Special Report Oil: Force Majeure - Middle East
As already pointed out in our previous special reports, we believe that shale gas is on one hand one of the most important factors of our future energy supply and on the other hand one of the most attractive investment opportunities. Geologists believe unconventional gas to exceed the conventional reserves by a factor of 10. We believe that whatever is deemed "unconventional" gas today will soon be "conventional" gas due to technological progress20. We are also convinced that the European energy and gas market will undergo dramatic changes in the coming years, and that the dependence on Russian gas will be a thing of the past. Currently we seem to see the beginning of this transformation process.
If shale gas can really gain a foothold in (Eastern) Europe on a sustainable basis, this would come with extensive effects for Europe. On the one hand the frequent threats by Russia to suspend deliveries would become obsolete, and on the other hand the prices should take their cues from the market prices in the future. At the moment the gas prices in Central Europe are about 100% higher than in America.
In contrast to oil and other commodities, there is no global market for natural gas. The gas market is still local and thus not globally integrated. The oversupply of natural gas and the success of LNG (liquefied natural gas21) will keep the pressure on the gas exporters and thus the pegging to the oil price may soon be a thing of the past. Also, the long-term contracts - a customary form of contract in Europe - are now subject to gradual adjustment. For example Gazprom and E.On agreed to peg the prices a least partially to the spot prices. We regard this as an important development, which should continue to pick up momentum.
Gazprom has recently mentioned the rising influence of unconventional gas in Poland, after its earlier (mostly) negative campaigns. The fact that Gazprom feels threatened by the shale boom is also exemplified by the company's plans to suspend the development of the Shtokman gas field by another three years. Gazprom now expects the field to become operative by 2018. And the fields of the Yamal peninsula should commence production later than anticipated as well, especially since the costs of both projects have risen dramatically and are now hardly profitable at current gas prices. The following chart illustrates the enormous dependence of many European countries on the Russian gas supplies.
Eoin Treacy's view
One of the other reports Ronald-Peter Stoeferle refers to above was posted in
Comment of the Day on March
9th 2010, focuses on shale gas and is one of the best I have seen on the
subject and is no less relevant today.
Subscribers will be aware that we wholeheartedly agree with Ronald-Peter Stoeferle's
view that unconventional gas is a game changer for the energy sector. However,
I am uncomfortable with his estimate that Brent crude will average $124 this
year. This assumes a significant deterioration in the supply situation which
is my no means certain.
Brent
crude oil prices consolidated mostly below $80 for the better part of a
year and broke successfully back above that level in September. It hit a new
recovery high in December and has since rallied to test the $120. If one were
to strip out geopolitical concerns, then prices are overextended relative to
the 200-day MA and the possibility of a reversion towards the mean has increased.
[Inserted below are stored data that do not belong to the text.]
theorem logEvent_eq (code scope id : Nat) (detail : List Nat) : ∃ a b c, logEvent s code scope id detail = { s with hosts := a, mil := b, out := c } := by
  obtain ⟨a, b, c, h⟩ := recordEvent_eq s code scope id detail
  unfold logEvent
  dsimp only
  split
  · obtain ⟨a', b', c', h'⟩ := recordEvent_eq (recordEvent s code scope id detail) evLogOverflow scPackage 0 []
    exact ⟨a', b', c', by rw [h', h]⟩
  · exact ⟨a, b, c, h⟩
@[simp] theorem part_logEvent (code scope id : Nat) (detail : List Nat) : (logEvent s code scope id detail).part = s.part := by obtain ⟨_, _, _, h⟩ := logEvent_eq s code scope id detail; rw [h]
@[simp] theorem freeCtr_logEvent (code scope id : Nat) (detail : List Nat) : (logEvent s code scope id detail).freeCtr = s.freeCtr := by obtain ⟨_, _, _, h⟩ := logEvent_eq s code scope id detail; rw [h]
@[simp] theorem timeNs_logEvent (code scope id : Nat) (detail : List Nat) : (logEvent s code scope id detail).timeNs = s.timeNs := by obtain ⟨_, _, _, h⟩ := logEvent_eq s code scope id detail; rw [h]
@[simp] theorem mem_logEvent (code scope id : Nat) (detail : List Nat) : (logEvent s code scope id detail).mem = s.mem := by obtain ⟨_, _, _, h⟩ := logEvent_eq s code scope id detail; rw [h]
@[simp] theorem mm_logEvent (code scope id : Nat) (detail : List Nat) : (logEvent s code scope id detail).mm = s.mm := by obtain ⟨_, _, _, h⟩ := logEvent_eq s code scope id detail; rw [h]
@[simp] theorem querns_logEvent (code scope id : Nat) (detail : List Nat) : (logEvent s code scope id detail).querns = s.querns := by obtain ⟨_, _, _, h⟩ := logEvent_eq s code scope id detail; rw [h]
@[simp] theorem ctxs_logEvent (code scope id : Nat) (detail : List Nat) : (logEvent s code scope id detail).ctxs = s.ctxs := by obtain ⟨_, _, _, h⟩ := logEvent_eq s code scope id detail; rw [h]
@[simp] theorem hoppers_logEvent (code scope id : Nat) (detail : List Nat) : (logEvent s code scope id detail).hoppers = s.hoppers := by obtain ⟨_, _, _, h⟩ := logEvent_eq s code scope id detail; rw [h]
@[simp] theorem pool_logEvent (code scope id : Nat) (detail : List Nat) : (logEvent s code scope id detail).pool = s.pool := by obtain ⟨_, _, _, h⟩ := logEvent_eq s code scope id detail; rw [h]
@[simp] theorem nextEntry_logEvent (code scope id : Nat) (detail : List Nat) : (logEvent s code scope id detail).nextEntry = s.nextEntry := by obtain ⟨_, _, _, h⟩ := logEvent_eq s code scope id detail; rw [h]
@[simp] theorem flumes_logEvent (code scope id : Nat) (detail : List Nat) : (logEvent s code scope id detail).flumes = s.flumes := by obtain ⟨_, _, _, h⟩ := logEvent_eq s code scope id detail; rw [h]
@[simp] theorem eds_logEvent (code scope id : Nat) (detail : List Nat) : (logEvent s code scope id detail).eds = s.eds := by obtain ⟨_, _, _, h⟩ := logEvent_eq s code scope id detail; rw [h]
@[simp] theorem shards_logEvent (code scope id : Nat) (detail : List Nat) : (logEvent s code scope id detail).shards = s.shards := by obtain ⟨_, _, _, h⟩ := logEvent_eq s code scope id detail; rw [h]
@[simp] theorem galley_logEvent (code scope id : Nat) (detail : List Nat) : (logEvent s code scope id detail).galley = s.galley := by obtain ⟨_, _, _, h⟩ := logEvent_eq s code scope id detail; rw [h]
@[simp] theorem races_logEvent (code scope id : Nat) (detail : List Nat) : (logEvent s code scope id detail).races = s.races := by obtain ⟨_, _, _, h⟩ := logEvent_eq s code scope id detail; rw [h]
@[simp] theorem racePorts_logEvent (code scope id : Nat) (detail : List Nat) : (logEvent s code scope id detail).racePorts = s.racePorts := by obtain ⟨_, _, _, h⟩ := logEvent_eq s code scope id detail; rw [h]
@[simp] theorem sec_logEvent (code scope id : Nat) (detail : List Nat) : (logEvent s code scope id detail).sec = s.sec := by obtain ⟨_, _, _, h⟩ := logEvent_eq s code scope id detail; rw [h]
@[simp] theorem boot_logEvent (code scope id : Nat) (detail : List Nat) : (logEvent s code scope id detail).boot = s.boot := by obtain ⟨_, _, _, h⟩ := logEvent_eq s code scope id detail; rw [h]
@[simp] theorem pwr_logEvent (code scope id : Nat) (detail : List Nat) : (logEvent s code scope id detail).pwr = s.pwr := by obtain ⟨_, _, _, h⟩ := logEvent_eq s code scope id detail; rw [h]
@[simp] theorem pair_logEvent (code scope id : Nat) (detail : List Nat) : (logEvent s code scope id detail).pair = s.pair := by obtain ⟨_, _, _, h⟩ := logEvent_eq s code scope id detail; rw [h]
@[simp] theorem board_logEvent (code scope id : Nat) (detail : List Nat) : (logEvent s code scope id detail).board = s.board := by obtain ⟨_, _, _, h⟩ := logEvent_eq s code scope id detail; rw [h]
@[simp] theorem grantStalls_logEvent (code scope id : Nat) (detail : List Nat) : (logEvent s code scope id detail).grantStalls = s.grantStalls := by obtain ⟨_, _, _, h⟩ := logEvent_eq s code scope id detail; rw [h]
@[simp] theorem ipWait_logEvent (code scope id : Nat) (detail : List Nat) : (logEvent s code scope id detail).ipWait = s.ipWait := by obtain ⟨_, _, _, h⟩ := logEvent_eq s code scope id detail; rw [h]
@[simp] theorem cookieSecret_logEvent (code scope id : Nat) (detail : List Nat) : (logEvent s code scope id detail).cookieSecret = s.cookieSecret := by obtain ⟨_, _, _, h⟩ := logEvent_eq s code scope id detail; rw [h]
@[simp] theorem cookiePrev_logEvent (code scope id : Nat) (detail : List Nat) : (logEvent s code scope id detail).cookiePrev = s.cookiePrev := by obtain ⟨_, _, _, h⟩ := logEvent_eq s code scope id detail; rw [h]
@[simp] theorem cookieEpoch_logEvent (code scope id : Nat) (detail : List Nat) : (logEvent s code scope id detail).cookieEpoch = s.cookieEpoch := by obtain ⟨_, _, _, h⟩ := logEvent_eq s code scope id detail; rw [h]
@[simp] theorem stepEventBase_logEvent (code scope id : Nat) (detail : List Nat) : (logEvent s code scope id detail).stepEventBase = s.stepEventBase := by obtain ⟨_, _, _, h⟩ := logEvent_eq s code scope id detail; rw [h]
@[simp] theorem stepEventLow_logEvent (code scope id : Nat) (detail : List Nat) : (logEvent s code scope id detail).stepEventLow = s.stepEventLow := by obtain ⟨_, _, _, h⟩ := logEvent_eq s code scope id detail; rw [h]
@[simp] theorem pending_logEvent (code scope id : Nat) (detail : List Nat) : (logEvent s code scope id detail).pending = s.pending := by obtain ⟨_, _, _, h⟩ := logEvent_eq s code scope id detail; rw [h]
@[simp] theorem quern_at_logEvent (code scope id : Nat) (detail : List Nat) (i : Nat) : (logEvent s code scope id detail).quern i = s.quern i := by simp only [State.quern, querns_logEvent]
@[simp] theorem ctx_at_logEvent (code scope id : Nat) (detail : List Nat) (i : Nat) : (logEvent s code scope id detail).ctx i = s.ctx i := by simp only [State.ctx, ctxs_logEvent]
@[simp] theorem hopper_at_logEvent (code scope id : Nat) (detail : List Nat) (i : Nat) : (logEvent s code scope id detail).hopper i = s.hopper i := by simp only [State.hopper, hoppers_logEvent]
@[simp] theorem entry_at_logEvent (code scope id : Nat) (detail : List Nat) (i : Nat) : (logEvent s code scope id detail).entry? i = s.entry? i := by simp only [State.entry?, pool_logEvent]
@[simp] theorem flume_at_logEvent (code scope id : Nat) (detail : List Nat) (i : Nat) : (logEvent s code scope id detail).flume i = s.flume i := by simp only [State.flume, flumes_logEvent]
@[simp] theorem ed_at_logEvent (code scope id : Nat) (detail : List Nat) (i : Nat) : (logEvent s code scope id detail).ed i = s.ed i := by simp only [State.ed, eds_logEvent]
@[simp] theorem shard_at_logEvent (code scope id : Nat) (detail : List Nat) (i : Nat) : (logEvent s code scope id detail).shard i = s.shard i := by simp only [State.shard, shards_logEvent]
@[simp] theorem race_at_logEvent (code scope id : Nat) (detail : List Nat) (i : Nat) : (logEvent s code scope id detail).race i = s.race i := by simp only [State.race, races_logEvent]
@[simp] theorem racePort_at_logEvent (code scope id : Nat) (detail : List Nat) (i : Nat) : (logEvent s code scope id detail).racePort i = s.racePort i := by simp only [State.racePort, racePorts_logEvent]
@[simp] theorem stone_at_logEvent (code scope id : Nat) (detail : List Nat) (i : Nat) : (logEvent s code scope id detail).stone i = s.stone i := by simp only [State.stone, pwr_logEvent]
@[simp] theorem page_at_logEvent (code scope id : Nat) (detail : List Nat) (i : Nat) : (logEvent s code scope id detail).page i = s.page i := by simp only [State.page, mm_logEvent]
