/-! ## Delivery (`Machine/Deliver`) -/

@[simp] theorem outside_respond {K} (hK : within (.flumes :: .eds :: .galley :: .races :: carriesSet) K) (s : State) (a n held f) :
    (respond a n held f s).outside K = s.outside K :=
  outside_mono hK (by simp +decide [respond])

theorem outside_jobOp {K} (hK : within framesSet K) {c : Instr} {r : JobHdr × Nat × Bool × (State → Answer)} (h : jobOp c = some r)
    (s : State) :
    ((r.2.2.2 s).stateOr s).outside K = s.outside K := by
  refine outside_mono hK ?_
  unfold jobOp at h
  split at h <;> cases h
  · next p => dsimp only; cases p.final <;> simp +decide
  all_goals simp +decide

theorem outside_runFirst {K} (hK : within framesSet K) (s : State) (a n) : ∀ t ∈ runFirst a n s, t.outside K = s.outside K := by
  refine mem_mono hK ?_
  unfold runFirst
  dsimp only
  split
  · simp +decide
  split
  · simp +decide
  next j op held act h =>
  split
  · simp +decide
  next h2 =>
  obtain ⟨c, -, hc⟩ := Option.bind_eq_some_iff.1 h
  simpa +decide [h2] using outside_jobOp rfl hc s

@[simp] theorem outside_runRequests {K} (hK : within framesSet K) (s : State) (p n k) :
    (runRequests p n k s).outside K = s.outside K := by
  refine outside_mono hK ?_
  induction k generalizing s with
  | zero => rfl
  | succ k ih =>
    unfold runRequests
    split
    · next h => rw [ih]; exact outside_runFirst rfl _ _ _ _ h
    · rfl

@[simp] theorem outside_runSession {K} (hK : within framesSet K) (s : State) (a n) : (runSession a n s).outside K = s.outside K :=
  outside_mono hK (by simp +decide [runSession])

@[simp] theorem outside_runSessions {K} (hK : within framesSet K) (s : State) : (runSessions s).outside K = s.outside K := by
  unfold runSessions
  split
  · rfl
  · exact outside_foldl (fun s h => outside_foldl (fun s x => outside_runSession hK ..) _ _) _ _

@[simp] theorem outside_joinRequests {K} (hK : within framesSet K) (s : State) (j c) : (joinRequests j c s).outside K = s.outside K :=
  outside_mono hK (by simp +decide [joinRequests])

@[simp] theorem outside_loadPart {K} (hK : within framesSet K) (s : State) (j q) : (loadPart j q s).outside K = s.outside K := by
  refine outside_mono hK ?_
  unfold loadPart
  dsimp only
  (repeat' split) <;> simp +decide

@[simp] theorem outside_deliverFrame {K} (hK : within framesSet K) (s : State) (c) : (deliverFrame c s).outside K = s.outside K := by
  refine outside_mono hK ?_
  unfold deliverFrame
  (repeat' split) <;> simp +decide

@[simp] theorem outside_deliverKept {K} (hK : within framesSet K) (s : State) (via k) :
    (deliverKept via k s).outside K = s.outside K := by
  refine outside_mono hK ?_
  induction k generalizing s with
  | zero => rfl
  | succ k ih =>
    unfold deliverKept
    split
    · next h => simpa +decide [ih] using outside_takeKept rfl _ _ _ h
    · rfl

@[simp] theorem stays_arrive {K} (hK : within framesSet K) (s : State) (h c) : Stays K s (arrive h c s) := by
  refine stays_mono hK ?_
  unfold arrive
  split
  · next h => simpa +decide using outside_of_fst h (outside_receive rfl ..)
  · next h => simpa +decide using outside_of_fst h (outside_receive rfl ..)

@[simp] theorem stays_onRace {K} (hK : within framesSet K) (s : State) (r h c) : Stays K s (onRace r h c s) :=
  stays_mono hK (by simp +decide [onRace])

@[simp] theorem stays_onHost {K} (hK : within framesSet K) (s : State) (h c) : Stays K s (onHost h c s) := by
  refine stays_mono hK ?_
  unfold onHost
  split <;> simp +decide

@[simp] theorem stays_execMbhdr {K} (hK : within framesSet K) (s : State) (h seq step grantNo mbid edition len) :
    Stays K s (execMbhdr h seq step grantNo mbid edition len s) :=
  stays_mono hK (by simp +decide [execMbhdr])

@[simp] theorem stays_execData {K} (hK : within framesSet K) (s : State) (h seq last seg bytes) :
    Stays K s (execData h seq last seg bytes s) :=
  stays_mono hK (by simp +decide [execData])

@[simp] theorem stays_execGrant {K} (hK : within framesSet K) (s : State) (h grantNo) : Stays K s (execGrant h grantNo s) :=
  stays_mono hK (by simp +decide [execGrant])
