-- ==== Sys2Proof/Syntax.lean ====
section
/-! DEFINITION. The commands: one constructor of `Instr` per row of spec/opcode_table.json, with the kinds of data their
operands are made of. -/

namespace Sys2Proof.Machine

/-- Who makes a control-space access (R20, R22, R713). -/
inductive Requester where
  | session (slot : Nat)
  | firmware
  | core (c t : Nat)
deriving DecidableEq, Repr

/-- What has waited for AGE_US: a READY strand, or an item (R547, R553). -/
inductive Aging where
  | strand (c t : Nat)
  | item (q seq : Nat)
deriving DecidableEq, Repr

/-- The key of a work item between fetch and record: its queue, its sequence number, and the node for an item of a
graph launch (R504, R529). -/
structure ItemKey where
  queue : Nat
  seq : Nat
  node : Option Nat
deriving DecidableEq, Repr

/-- What an access meets at its home, as far as the cells decide it (R399). -/
inductive CellEvent where
  | clean | corrected | uncorrectable | onDie | parityOnce | parityTwice
deriving DecidableEq, Repr

/-- A fabric packet: the header of R585, its payload and the trailer's E2E. -/
structure Packet where
  type : Nat
  flags : Nat
  hops : Nat
  chamber : Nat
  dst : Nat
  src : Nat
  addr : Nat
  length : Nat
  txn : Nat
  arg : Nat
  queue : Nat
  qepoch : Nat
  stream : Nat
  lseq : Nat
  payload : List Byte
  e2e : Nat
deriving DecidableEq, Repr

/-- A frame of the control protocol as it travels: the fields of its header, its payload, enciphered where FLAGS says so, and then its
GCM tag of 16 bytes (R456, R465). -/
structure Frame where
  version : Nat
  type : Nat
  slot : Nat
  flags : Nat
  length : Nat
  reserved : Nat
  seq : Nat
  payload : List Byte
  tag : List Byte
deriving DecidableEq, Repr

end Sys2Proof.Machine

namespace Sys2Proof

open Sys2Proof.Machine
That means a pullback towards $100 could not be ruled out.
The report
David posted last night argues for a pull back towards $70 which is an interesting
contrast with that above. Prices would need to sustain a move back below $100
to indicate that a medium-term peak has been reached and question scope for
some additional upside.
Prices
rose so quickly because of uncertainty and the political environment remains
volatile. By definition any opinion on how the situation develops is conjecture.
At present, Saudi Arabia does not look like it is going to deteriorate into
chaos. It might but I am unwilling to predict it.
Fullermoney has long defined peak oil as a rising cost of production. As more
conventional oil fields reach peak production, the cost of maintaining supply
rises. New discoveries have typically been in deep water such as in Brazil or
off the northern tip of Russia. In Saudi Arabia's case, new supply is of a much
heavier grade and will require expensive refinery capacity. The rising cost
of marginal production has helped to support oil prices.
However while shale gas is a game changer for the energy industry so is shale
oil. (Also see Comment of the Day on February
10th). If companies such as Devon Energy,
Chesapeake Oil and Anadarko
Petroleum can successfully extract oil from shale at a competitive price,
as appears likely over the medium-term, then US energy independence becomes
a realistic possibility provided an integrated energy policy is implemented.
The question
remains as to how fast the very real technological advances currently being
implemented across North America can bring new supply to market. At a minimum
this is a medium-term prospect but despite the recent surge in oil prices, it
could be enough to derail some of the most bullish forecasts for crude oil prices.